▶ **Goal of the exercise**
Exact reproduction required: the lines below from the line with "edges included. -/" to the line with "forbidden sector. -/", both ends included, and no others.

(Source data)
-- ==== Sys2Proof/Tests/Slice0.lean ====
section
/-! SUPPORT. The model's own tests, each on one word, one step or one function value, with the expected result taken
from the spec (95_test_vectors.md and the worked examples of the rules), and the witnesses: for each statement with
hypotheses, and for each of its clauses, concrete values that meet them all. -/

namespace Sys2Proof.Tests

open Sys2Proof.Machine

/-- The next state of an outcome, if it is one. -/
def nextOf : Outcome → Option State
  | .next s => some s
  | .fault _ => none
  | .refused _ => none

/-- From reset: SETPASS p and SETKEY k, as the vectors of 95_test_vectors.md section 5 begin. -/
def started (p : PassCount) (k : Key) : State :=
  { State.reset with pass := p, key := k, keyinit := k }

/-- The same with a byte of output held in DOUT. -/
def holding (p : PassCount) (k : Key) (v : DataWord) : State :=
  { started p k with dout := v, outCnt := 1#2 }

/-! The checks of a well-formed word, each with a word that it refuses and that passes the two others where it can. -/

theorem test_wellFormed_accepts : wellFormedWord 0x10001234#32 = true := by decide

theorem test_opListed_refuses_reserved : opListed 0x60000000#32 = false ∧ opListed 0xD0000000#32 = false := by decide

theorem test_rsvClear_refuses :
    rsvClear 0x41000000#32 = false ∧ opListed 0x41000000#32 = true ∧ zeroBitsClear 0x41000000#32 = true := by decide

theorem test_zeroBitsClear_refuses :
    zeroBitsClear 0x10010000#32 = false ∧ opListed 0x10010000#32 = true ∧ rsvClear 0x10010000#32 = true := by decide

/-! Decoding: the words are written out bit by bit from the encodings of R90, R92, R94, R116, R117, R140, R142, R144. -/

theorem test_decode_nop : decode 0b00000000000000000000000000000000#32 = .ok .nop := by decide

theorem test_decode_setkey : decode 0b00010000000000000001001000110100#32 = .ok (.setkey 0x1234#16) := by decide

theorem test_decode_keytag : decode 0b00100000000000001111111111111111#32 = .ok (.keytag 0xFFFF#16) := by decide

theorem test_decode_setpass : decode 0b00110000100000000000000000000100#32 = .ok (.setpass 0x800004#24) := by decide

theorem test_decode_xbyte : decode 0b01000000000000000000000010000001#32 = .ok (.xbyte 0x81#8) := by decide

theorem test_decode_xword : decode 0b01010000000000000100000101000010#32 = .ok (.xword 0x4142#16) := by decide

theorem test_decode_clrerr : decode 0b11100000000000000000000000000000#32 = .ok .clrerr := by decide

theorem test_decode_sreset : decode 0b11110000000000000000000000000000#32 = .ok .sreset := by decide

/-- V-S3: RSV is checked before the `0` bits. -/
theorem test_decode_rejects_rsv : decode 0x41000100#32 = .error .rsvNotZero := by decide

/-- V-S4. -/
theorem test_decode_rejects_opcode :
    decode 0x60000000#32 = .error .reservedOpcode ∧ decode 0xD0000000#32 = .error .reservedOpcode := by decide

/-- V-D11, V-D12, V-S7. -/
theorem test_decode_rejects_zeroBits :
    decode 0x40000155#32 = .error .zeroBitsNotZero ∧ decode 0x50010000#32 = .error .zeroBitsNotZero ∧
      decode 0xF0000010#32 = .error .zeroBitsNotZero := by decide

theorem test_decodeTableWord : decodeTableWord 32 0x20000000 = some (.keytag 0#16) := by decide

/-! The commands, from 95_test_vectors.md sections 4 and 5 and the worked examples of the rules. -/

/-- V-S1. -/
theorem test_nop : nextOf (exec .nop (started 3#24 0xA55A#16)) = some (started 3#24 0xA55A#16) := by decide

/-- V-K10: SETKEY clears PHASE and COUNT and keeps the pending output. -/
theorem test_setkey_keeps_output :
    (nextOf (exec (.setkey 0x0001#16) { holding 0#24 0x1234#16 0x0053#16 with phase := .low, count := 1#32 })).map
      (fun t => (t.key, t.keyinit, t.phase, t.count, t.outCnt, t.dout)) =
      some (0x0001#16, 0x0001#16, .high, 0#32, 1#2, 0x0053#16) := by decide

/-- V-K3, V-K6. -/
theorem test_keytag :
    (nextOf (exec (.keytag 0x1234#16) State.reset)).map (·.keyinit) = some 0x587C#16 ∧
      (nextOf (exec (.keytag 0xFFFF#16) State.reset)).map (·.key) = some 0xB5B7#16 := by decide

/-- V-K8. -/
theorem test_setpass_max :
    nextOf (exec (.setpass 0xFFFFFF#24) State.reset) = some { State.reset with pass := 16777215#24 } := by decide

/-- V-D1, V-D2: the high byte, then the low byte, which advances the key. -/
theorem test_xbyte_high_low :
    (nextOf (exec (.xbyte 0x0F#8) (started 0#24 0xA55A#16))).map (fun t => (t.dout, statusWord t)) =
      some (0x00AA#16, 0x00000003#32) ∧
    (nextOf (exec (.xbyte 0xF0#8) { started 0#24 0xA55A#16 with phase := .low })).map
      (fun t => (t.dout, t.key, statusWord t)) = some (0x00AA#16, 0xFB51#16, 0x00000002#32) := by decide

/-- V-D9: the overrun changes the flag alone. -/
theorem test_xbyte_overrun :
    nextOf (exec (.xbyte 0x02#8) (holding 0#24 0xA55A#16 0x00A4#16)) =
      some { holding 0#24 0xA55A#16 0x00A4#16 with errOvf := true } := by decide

* * *

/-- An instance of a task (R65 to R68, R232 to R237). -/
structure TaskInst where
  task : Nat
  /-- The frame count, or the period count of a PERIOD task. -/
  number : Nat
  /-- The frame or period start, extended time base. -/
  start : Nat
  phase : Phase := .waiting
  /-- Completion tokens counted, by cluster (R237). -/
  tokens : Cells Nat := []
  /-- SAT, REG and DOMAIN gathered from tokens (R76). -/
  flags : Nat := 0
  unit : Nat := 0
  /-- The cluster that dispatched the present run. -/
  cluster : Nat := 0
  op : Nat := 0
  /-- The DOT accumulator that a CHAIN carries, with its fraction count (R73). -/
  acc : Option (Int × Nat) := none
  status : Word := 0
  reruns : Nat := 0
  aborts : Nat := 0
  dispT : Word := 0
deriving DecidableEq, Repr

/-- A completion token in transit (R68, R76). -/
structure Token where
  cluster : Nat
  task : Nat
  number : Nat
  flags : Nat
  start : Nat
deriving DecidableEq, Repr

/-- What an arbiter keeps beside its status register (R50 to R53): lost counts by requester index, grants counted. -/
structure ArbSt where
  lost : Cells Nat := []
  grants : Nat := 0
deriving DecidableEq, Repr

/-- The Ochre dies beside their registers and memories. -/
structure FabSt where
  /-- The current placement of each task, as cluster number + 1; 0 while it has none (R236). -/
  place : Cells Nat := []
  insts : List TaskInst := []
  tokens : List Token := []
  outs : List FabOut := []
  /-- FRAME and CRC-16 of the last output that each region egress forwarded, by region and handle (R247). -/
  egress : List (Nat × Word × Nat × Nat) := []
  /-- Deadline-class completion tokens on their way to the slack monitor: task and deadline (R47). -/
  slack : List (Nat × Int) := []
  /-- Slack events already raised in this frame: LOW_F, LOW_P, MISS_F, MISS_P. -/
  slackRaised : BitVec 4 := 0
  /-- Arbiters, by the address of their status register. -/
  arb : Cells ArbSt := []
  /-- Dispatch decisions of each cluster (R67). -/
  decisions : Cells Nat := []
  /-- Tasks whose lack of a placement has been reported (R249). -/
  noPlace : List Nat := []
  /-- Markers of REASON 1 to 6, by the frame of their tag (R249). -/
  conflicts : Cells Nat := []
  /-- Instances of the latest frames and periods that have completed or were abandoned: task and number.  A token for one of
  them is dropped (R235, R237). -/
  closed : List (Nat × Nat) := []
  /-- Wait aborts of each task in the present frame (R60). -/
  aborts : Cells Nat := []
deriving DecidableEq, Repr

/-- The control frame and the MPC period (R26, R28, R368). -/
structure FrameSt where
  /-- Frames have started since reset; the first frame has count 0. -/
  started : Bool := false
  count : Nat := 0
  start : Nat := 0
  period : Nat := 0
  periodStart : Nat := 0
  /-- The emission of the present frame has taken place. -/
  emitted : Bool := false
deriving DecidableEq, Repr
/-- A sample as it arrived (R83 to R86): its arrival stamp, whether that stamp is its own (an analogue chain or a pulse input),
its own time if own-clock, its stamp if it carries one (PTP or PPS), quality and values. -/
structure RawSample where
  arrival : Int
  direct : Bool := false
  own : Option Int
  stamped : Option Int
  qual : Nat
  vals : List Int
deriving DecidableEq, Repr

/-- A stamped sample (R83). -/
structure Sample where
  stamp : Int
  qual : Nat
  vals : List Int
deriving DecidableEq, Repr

* * *

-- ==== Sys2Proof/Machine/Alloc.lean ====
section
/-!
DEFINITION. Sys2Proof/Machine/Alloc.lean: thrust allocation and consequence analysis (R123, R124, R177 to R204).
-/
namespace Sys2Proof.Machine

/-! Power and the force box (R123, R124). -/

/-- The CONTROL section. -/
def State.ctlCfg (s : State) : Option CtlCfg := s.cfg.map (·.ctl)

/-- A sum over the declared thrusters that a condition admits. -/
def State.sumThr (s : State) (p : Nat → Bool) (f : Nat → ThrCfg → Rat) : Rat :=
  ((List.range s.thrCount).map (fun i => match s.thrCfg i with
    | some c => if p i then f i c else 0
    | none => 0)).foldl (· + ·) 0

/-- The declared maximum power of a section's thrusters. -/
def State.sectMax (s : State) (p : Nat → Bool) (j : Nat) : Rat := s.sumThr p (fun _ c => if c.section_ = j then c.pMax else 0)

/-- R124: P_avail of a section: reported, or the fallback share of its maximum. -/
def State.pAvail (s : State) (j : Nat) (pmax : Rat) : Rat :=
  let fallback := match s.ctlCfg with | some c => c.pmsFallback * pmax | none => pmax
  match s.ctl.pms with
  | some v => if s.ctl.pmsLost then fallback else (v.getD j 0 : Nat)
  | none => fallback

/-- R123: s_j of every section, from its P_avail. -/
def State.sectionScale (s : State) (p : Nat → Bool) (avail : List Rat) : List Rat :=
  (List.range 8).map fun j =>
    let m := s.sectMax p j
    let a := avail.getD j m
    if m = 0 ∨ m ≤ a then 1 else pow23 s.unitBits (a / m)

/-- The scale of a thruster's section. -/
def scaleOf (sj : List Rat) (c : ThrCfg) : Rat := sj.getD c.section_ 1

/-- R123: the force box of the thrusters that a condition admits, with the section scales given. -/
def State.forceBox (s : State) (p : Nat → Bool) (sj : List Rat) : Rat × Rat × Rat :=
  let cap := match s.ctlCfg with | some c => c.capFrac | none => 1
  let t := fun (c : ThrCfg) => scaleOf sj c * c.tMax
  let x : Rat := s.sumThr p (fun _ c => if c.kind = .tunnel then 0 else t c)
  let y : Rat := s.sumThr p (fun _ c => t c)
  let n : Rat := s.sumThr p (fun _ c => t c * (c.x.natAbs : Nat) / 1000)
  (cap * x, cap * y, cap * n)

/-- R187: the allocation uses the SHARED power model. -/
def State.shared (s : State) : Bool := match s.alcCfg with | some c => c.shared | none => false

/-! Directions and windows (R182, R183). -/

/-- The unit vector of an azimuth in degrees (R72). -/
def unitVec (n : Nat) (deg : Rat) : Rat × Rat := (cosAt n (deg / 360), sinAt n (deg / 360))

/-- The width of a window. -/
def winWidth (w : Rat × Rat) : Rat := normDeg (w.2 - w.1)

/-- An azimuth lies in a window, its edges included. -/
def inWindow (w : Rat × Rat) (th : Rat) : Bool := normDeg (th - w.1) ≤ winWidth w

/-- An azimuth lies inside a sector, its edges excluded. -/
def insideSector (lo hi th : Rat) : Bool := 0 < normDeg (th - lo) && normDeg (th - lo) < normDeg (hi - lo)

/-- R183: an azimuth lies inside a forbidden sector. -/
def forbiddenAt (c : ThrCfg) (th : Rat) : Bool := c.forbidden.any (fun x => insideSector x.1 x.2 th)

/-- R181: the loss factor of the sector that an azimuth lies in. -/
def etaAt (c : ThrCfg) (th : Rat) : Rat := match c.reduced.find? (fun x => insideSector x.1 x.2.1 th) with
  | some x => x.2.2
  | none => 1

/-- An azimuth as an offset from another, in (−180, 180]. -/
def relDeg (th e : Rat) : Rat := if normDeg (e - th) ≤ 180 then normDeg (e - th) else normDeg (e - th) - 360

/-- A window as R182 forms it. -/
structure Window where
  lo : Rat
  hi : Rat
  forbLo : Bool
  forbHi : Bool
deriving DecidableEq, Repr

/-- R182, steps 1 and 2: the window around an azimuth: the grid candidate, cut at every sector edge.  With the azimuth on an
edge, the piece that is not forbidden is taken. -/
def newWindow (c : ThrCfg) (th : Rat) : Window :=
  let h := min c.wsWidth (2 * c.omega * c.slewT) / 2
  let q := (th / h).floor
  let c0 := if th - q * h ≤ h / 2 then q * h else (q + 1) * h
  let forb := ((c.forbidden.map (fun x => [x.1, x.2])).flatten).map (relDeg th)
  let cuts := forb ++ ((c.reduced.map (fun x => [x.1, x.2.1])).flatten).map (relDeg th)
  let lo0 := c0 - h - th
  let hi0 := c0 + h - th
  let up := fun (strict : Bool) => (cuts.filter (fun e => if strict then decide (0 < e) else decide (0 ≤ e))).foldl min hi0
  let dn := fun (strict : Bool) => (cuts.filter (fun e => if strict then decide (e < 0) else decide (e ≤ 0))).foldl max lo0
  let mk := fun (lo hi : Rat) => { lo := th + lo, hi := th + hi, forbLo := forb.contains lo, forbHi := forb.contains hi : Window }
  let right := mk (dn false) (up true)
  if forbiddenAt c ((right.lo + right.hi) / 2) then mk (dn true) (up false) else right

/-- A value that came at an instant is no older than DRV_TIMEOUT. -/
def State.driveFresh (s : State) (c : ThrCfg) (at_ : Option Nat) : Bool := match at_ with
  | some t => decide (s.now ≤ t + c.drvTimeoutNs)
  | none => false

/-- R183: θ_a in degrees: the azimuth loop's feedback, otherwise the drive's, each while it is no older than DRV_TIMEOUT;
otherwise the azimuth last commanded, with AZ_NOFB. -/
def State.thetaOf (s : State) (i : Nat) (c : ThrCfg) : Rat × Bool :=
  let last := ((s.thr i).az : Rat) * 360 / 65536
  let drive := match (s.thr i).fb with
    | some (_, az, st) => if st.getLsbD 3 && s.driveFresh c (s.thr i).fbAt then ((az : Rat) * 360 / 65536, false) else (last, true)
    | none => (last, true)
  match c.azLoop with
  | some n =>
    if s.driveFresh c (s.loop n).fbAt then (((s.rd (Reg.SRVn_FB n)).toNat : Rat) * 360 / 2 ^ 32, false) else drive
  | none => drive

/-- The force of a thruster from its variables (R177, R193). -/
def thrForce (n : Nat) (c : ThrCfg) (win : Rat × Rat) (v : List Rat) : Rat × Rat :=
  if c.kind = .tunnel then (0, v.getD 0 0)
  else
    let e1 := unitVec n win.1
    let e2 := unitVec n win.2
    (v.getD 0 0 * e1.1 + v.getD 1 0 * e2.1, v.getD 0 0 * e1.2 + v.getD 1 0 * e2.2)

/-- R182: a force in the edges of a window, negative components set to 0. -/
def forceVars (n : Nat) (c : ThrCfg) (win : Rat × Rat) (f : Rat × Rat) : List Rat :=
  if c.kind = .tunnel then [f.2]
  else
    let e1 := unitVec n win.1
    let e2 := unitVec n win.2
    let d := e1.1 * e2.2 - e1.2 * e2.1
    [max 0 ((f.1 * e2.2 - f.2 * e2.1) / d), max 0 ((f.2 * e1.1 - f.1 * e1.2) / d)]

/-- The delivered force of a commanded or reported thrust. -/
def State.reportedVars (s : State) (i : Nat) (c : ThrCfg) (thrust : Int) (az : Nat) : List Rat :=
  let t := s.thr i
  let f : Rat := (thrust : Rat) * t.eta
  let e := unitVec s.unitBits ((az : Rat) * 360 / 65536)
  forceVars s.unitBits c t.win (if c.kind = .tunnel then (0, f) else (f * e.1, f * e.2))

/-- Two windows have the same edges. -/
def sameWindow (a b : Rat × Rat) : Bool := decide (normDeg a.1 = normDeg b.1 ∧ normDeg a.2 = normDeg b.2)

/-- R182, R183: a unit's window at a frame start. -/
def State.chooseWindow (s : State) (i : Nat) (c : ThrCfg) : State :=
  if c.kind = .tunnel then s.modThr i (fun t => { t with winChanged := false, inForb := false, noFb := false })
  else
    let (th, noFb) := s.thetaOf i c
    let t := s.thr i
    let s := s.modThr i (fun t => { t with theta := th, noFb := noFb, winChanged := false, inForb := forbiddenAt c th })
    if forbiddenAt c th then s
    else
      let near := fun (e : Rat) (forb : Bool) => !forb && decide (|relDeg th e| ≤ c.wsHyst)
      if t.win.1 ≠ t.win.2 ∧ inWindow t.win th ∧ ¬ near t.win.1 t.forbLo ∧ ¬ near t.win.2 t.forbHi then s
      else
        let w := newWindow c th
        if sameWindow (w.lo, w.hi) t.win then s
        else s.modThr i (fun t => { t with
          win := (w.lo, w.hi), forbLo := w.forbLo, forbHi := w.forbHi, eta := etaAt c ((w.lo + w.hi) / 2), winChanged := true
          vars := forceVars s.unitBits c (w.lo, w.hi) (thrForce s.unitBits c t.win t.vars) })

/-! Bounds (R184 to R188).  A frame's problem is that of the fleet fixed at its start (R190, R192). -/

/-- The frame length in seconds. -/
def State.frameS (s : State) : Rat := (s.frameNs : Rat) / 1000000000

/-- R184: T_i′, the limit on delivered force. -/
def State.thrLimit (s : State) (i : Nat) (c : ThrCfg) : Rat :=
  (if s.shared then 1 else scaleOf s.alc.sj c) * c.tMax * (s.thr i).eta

▶ **Result of this exercise**
/-- An azimuth lies in a window, its edges included. -/
def inWindow (w : Rat × Rat) (th : Rat) : Bool := normDeg (th - w.1) ≤ winWidth w

/-- An azimuth lies inside a sector, its edges excluded. -/
def insideSector (lo hi th : Rat) : Bool := 0 < normDeg (th - lo) && normDeg (th - lo) < normDeg (hi - lo)

/-- R183: an azimuth lies inside a forbidden sector. -/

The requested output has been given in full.